DATA TO PROCESS:
/-- R191: the expire step of a read that is blocked with tmo = 0. Waiting for the lock it only gives the token back;
waiting for a byte it also flushes and gives RX_LOCK back. -/
def Obligations.ReadTimeoutGivesTokenBack : Prop :=
  ∀ (s : State) (tk : Task) (c : Cur), Running s tk c → isReadOp c.op = true → c.tmo = 0 →
    (c.phase = .rLock → s.rxLock ≠ none →
      exec c.op s = .next (failed { s with ackPending := false } tk c.op .timeout)) ∧
    (c.phase = .rRecv → s.rxErrPending = false → s.rxFifo = [] →
      exec c.op s = .next (failed (readDropped s) tk c.op .timeout))

/-- The receiver understands the sender: an RX_READ that holds RX_LOCK over a whole encoded frame in RX_FIFO takes its
bytes one a turn and completes OK with exactly the frame that was encoded, addressed and matched as R155 and R216 say,
leaving what follows (R151, R153, R176, R182). -/
def Obligations.ReadOfEncodedFrameCompletes : Prop :=
  ∀ (s : State) (tk : Task) (c : Cur) (rest : List Byte) (command : Byte) (identifier flags : U16)
    (seq : Byte) (data : List Byte) (T : U32) (f : Frame), Running s tk c → c.op = .rxRead T → c.phase = .rRecv →
    s.rxErrPending = false → s.rxBuf = [] → s.cfg.legal = true → data.length ≤ s.cfg.maxPayload →
    s.rxFifo = wireFrame s.cfg command identifier flags seq data ++ rest →
    f = frameRecord s.cfg command identifier flags seq data →
    repeatExec (.rxRead T) (10 + data.length) s = .next (completed { s with
      rxFifo := rest, rxLock := none,
      ackPending := if s.cfg.seqStrict = true ∧ matched s f = false then s.ackPending else false } tk .ok
      (.received f (addressed s f) (matched s f)))

/-! ## Every blocking operation -/

/-- R190, R192: a current operation none of whose progress steps is enabled, and whose timeout has not run out, waits:
its turn changes nothing. -/
def Obligations.BlockedOperationWaits : Prop :=
  ∀ (s : State) (tk : Task) (c : Cur), Running s tk c → usesPhase c.op c.phase = true → c.tmo ≠ 0 →
    (c.phase = .wLock → s.txLock ≠ none) → (c.phase = .wToken → s.ackPending = true) →
    (c.phase = .wEnq → ∀ f, writtenFrame s c.op = some f → s.cfg.txqCap - s.txq.length < s.cfg.hdrLen + f.data.length) →
    (c.phase = .rLock → s.rxLock ≠ none) →
    (c.phase = .rRecv → s.rxErrPending = false ∧ s.rxFifo = []) →
    (c.phase = .cLock → s.canLock ≠ none) → (c.phase = .cEnq → s.cfg.canTxqDepth ≤ s.canTxq.length) →
    (c.phase = .cDeq → s.canRxq = []) →
    exec c.op s = .next s

/-! ## Node address and CAN -/

/-- R225: SET_NODE_ID writes NODE_ID and completes OK; a frame completing after it sees the new value, and with
UNDEFINED_ID, or BROADCAST_ID, only broadcasts match. -/
def Obligations.SetNodeIdWritesNodeId : Prop :=
  ∀ (s : State) (tk : Task) (id : U16), Idle s tk →
    exec (.setNodeId id) s = .next (completed { s with nodeId := id } tk .ok .none) ∧
      ∀ f : Frame, addressed (completed { s with nodeId := id } tk .ok .none) f = true ↔
        (id ≠ s.cfg.undefinedId ∧ f.identifier = id) ∨ f.identifier = s.cfg.broadcastId ∨ f.flags.getLsbD 0 = true

/-- R250, R255: CAN_LEN unless len is 8; otherwise both views and the key, under either byte order. -/
def Obligations.CanParseGivesBothViews : Prop :=
  ∀ (s : State) (tk : Task) (id : U32) (len : BitVec 4) (d0 d1 d2 d3 d4 d5 d6 d7 : Byte), Idle s tk →
    (len.toNat ≠ s.cfg.canFrameBytes →
      exec (.canParse ⟨id, len, ⟨d0, d1, d2, d3, d4, d5, d6, d7⟩⟩) s = .next (completed s tk .canLen .none)) ∧
    (len.toNat = s.cfg.canFrameBytes →
      ∃ (reserved : U16) (data : U32) (nodeId : Option U16),
        exec (.canParse ⟨id, len, ⟨d0, d1, d2, d3, d4, d5, d6, d7⟩⟩) s = .next (completed s tk .ok
          (.parsed ⟨d0, [d1, d2, d3, d4, d5, d6, d7]⟩ ⟨d0, d1, reserved, data⟩
            ⟨if s.cfg.canLayout = .generic then d0 else d1, nodeId⟩)) ∧
        (s.cfg.wireOrder = .le → reserved.toNat = d2.toNat + 256 * d3.toNat ∧
          data.toNat = d4.toNat + 256 * d5.toNat + 65536 * d6.toNat + 16777216 * d7.toNat) ∧
        (s.cfg.wireOrder = .be → reserved.toNat = 256 * d2.toNat + d3.toNat ∧
          data.toNat = 16777216 * d4.toNat + 65536 * d5.toNat + 256 * d6.toNat + d7.toNat) ∧
        (id.toNat < 65536 → ∃ n : U16, nodeId = some n ∧ n.toNat = id.toNat) ∧
        (65536 ≤ id.toNat → nodeId = none))

/-- R258: CAN_BUILD in both layouts; GENERIC args are padded with 0 to seven, and more than seven give ARG. -/
def Obligations.CanBuildLaysOutBytes : Prop :=
  ∀ (s : State) (tk : Task), Idle s tk →
    (∀ (cmd : Byte) (args : List Byte), 7 < args.length →
      exec (.canBuild (.generic ⟨cmd, args⟩)) s = .next (completed s tk .arg .none)) ∧
    (∀ (cmd : Byte) (args : List Byte), args.length ≤ 7 → ∃ d : Bytes8,
      exec (.canBuild (.generic ⟨cmd, args⟩)) s = .next (completed s tk .ok (.canData d)) ∧
        bytes8List d = cmd :: args ++ List.replicate (7 - args.length) 0) ∧
    ∀ (command event : Byte) (reserved : U16) (data : U32), ∃ d : Bytes8,
      exec (.canBuild (.legacy ⟨command, event, reserved, data⟩)) s = .next (completed s tk .ok (.canData d)) ∧
        bytes8List d = (match s.cfg.wireOrder with
          | .le => [command, event, reserved.extractLsb' 0 8, reserved.extractLsb' 8 8, data.extractLsb' 0 8,
              data.extractLsb' 8 8, data.extractLsb' 16 8, data.extractLsb' 24 8]
          | .be => [command, event, reserved.extractLsb' 8 8, reserved.extractLsb' 0 8, data.extractLsb' 24 8,
              data.extractLsb' 16 8, data.extractLsb' 8 8, data.extractLsb' 0 8])

/-- R259: the view of CAN_BUILD's own layout that CAN_PARSE gives is what was built, short GENERIC args followed by
zeros. -/
def Obligations.CanParseInvertsCanBuild : Prop :=
  ∀ (s : State) (tk : Task) (id : U32), Idle s tk → s.cfg.canFrameBytes = 8 →
    (∀ (cmd : Byte) (args : List Byte), args.length ≤ 7 → ∃ d legacy key,
      exec (.canBuild (.generic ⟨cmd, args⟩)) s = .next (completed s tk .ok (.canData d)) ∧
        exec (.canParse ⟨id, 8, d⟩) s = .next (completed s tk .ok
          (.parsed ⟨cmd, args ++ List.replicate (7 - args.length) 0⟩ legacy key))) ∧
    ∀ fields : LegacyFields, ∃ d generic key,
      exec (.canBuild (.legacy fields)) s = .next (completed s tk .ok (.canData d)) ∧
        exec (.canParse ⟨id, 8, d⟩) s = .next (completed s tk .ok (.parsed generic fields key))

/-- R240, R115, R284: CAN_WRITE's checks in their order, then C_LOCK with its whole timeout and sub none (R169); so does CAN_READ. -/
def Obligations.CanIssueChecks : Prop :=
  ∀ (s : State) (tk : Task) (data : Bytes8) (id : U32) (len : BitVec 4) (T : U32), Idle s tk →
    (s.cfg.canFrameBytes < len.toNat ∨ 2 ^ s.cfg.canIdBits.width ≤ id.toNat →
      exec (.canWrite data id len T) s = .next (completed s tk .arg .none)) ∧
    (len.toNat ≤ s.cfg.canFrameBytes → id.toNat < 2 ^ s.cfg.canIdBits.width →
      exec (.canWrite data id len T) s
        = .next (proceeds s tk ⟨.canWrite data id len T, .cLock, T, false, .none⟩)) ∧
    exec (.canRead T) s = .next (proceeds s tk ⟨.canRead T, .cLock, T, false, .none⟩)

/-- R262, R284: SEND_EVENT's operand must fit CAN_LAYOUT, and NODE_ID the identifier width; the message is then built
at issue with NODE_ID as its identifier, [event] ++ args under GENERIC and command byte 0x07 under LEGACY. That
it is held in sub from issue on, where R169 writes sub none, is the model's choice, DEDUCED from R262 and R34 (log 20). -/
def Obligations.SendEventBuildsMessage : Prop :=
  ∀ (s : State) (tk : Task) (event : Byte) (T : U32), Idle s tk → s.cfg.canFrameBytes = 8 →
    (∀ operand : EventOperand,
      ((s.cfg.canLayout = .generic ∧ ((∃ w, operand = .data w) ∨ ∃ args, operand = .args args ∧ 7 < args.length)) ∨
        (s.cfg.canLayout = .legacy ∧ ∃ args, operand = .args args) ∨
        2 ^ s.cfg.canIdBits.width ≤ s.nodeId.toNat) →
      exec (.sendEvent event operand T) s = .next (completed s tk .arg .none)) ∧
    (s.nodeId.toNat < 2 ^ s.cfg.canIdBits.width →
      (s.cfg.canLayout = .generic → ∀ args : List Byte, args.length ≤ 7 → ∃ m : CanMsg,
        exec (.sendEvent event (.args args) T) s
            = .next (proceeds s tk ⟨.sendEvent event (.args args) T, .cLock, T, false, .msg m⟩) ∧
          m.id.toNat = s.nodeId.toNat ∧ m.len = 8 ∧
          bytes8List m.data = event :: args ++ List.replicate (7 - args.length) 0) ∧
      (s.cfg.canLayout = .legacy → ∀ word : U32, ∃ m : CanMsg,
        exec (.sendEvent event (.data word) T) s
            = .next (proceeds s tk ⟨.sendEvent event (.data word) T, .cLock, T, false, .msg m⟩) ∧
          m.id.toNat = s.nodeId.toNat ∧ m.len = 8 ∧
          bytes8List m.data = (match s.cfg.wireOrder with
            | .le => [0x07, event, 0, 0, word.extractLsb' 0 8, word.extractLsb' 8 8, word.extractLsb' 16 8,
                word.extractLsb' 24 8]
            | .be => [0x07, event, 0, 0, word.extractLsb' 24 8, word.extractLsb' 16 8, word.extractLsb' 8 8,
                word.extractLsb' 0 8])))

ASSIGNED TASK:
In the entries above, find the line with "(s.cfg.canLayout = .legacy ∧" and the line with "(s.cfg.canLayout = .generic →", then set down exactly those two and every line between them, nothing else.

ANSWER FOR THIS EXERCISE:
        (s.cfg.canLayout = .legacy ∧ ∃ args, operand = .args args) ∨
        2 ^ s.cfg.canIdBits.width ≤ s.nodeId.toNat) →
      exec (.sendEvent event operand T) s = .next (completed s tk .arg .none)) ∧
    (s.nodeId.toNat < 2 ^ s.cfg.canIdBits.width →
      (s.cfg.canLayout = .generic → ∀ args : List Byte, args.length ≤ 7 → ∃ m : CanMsg,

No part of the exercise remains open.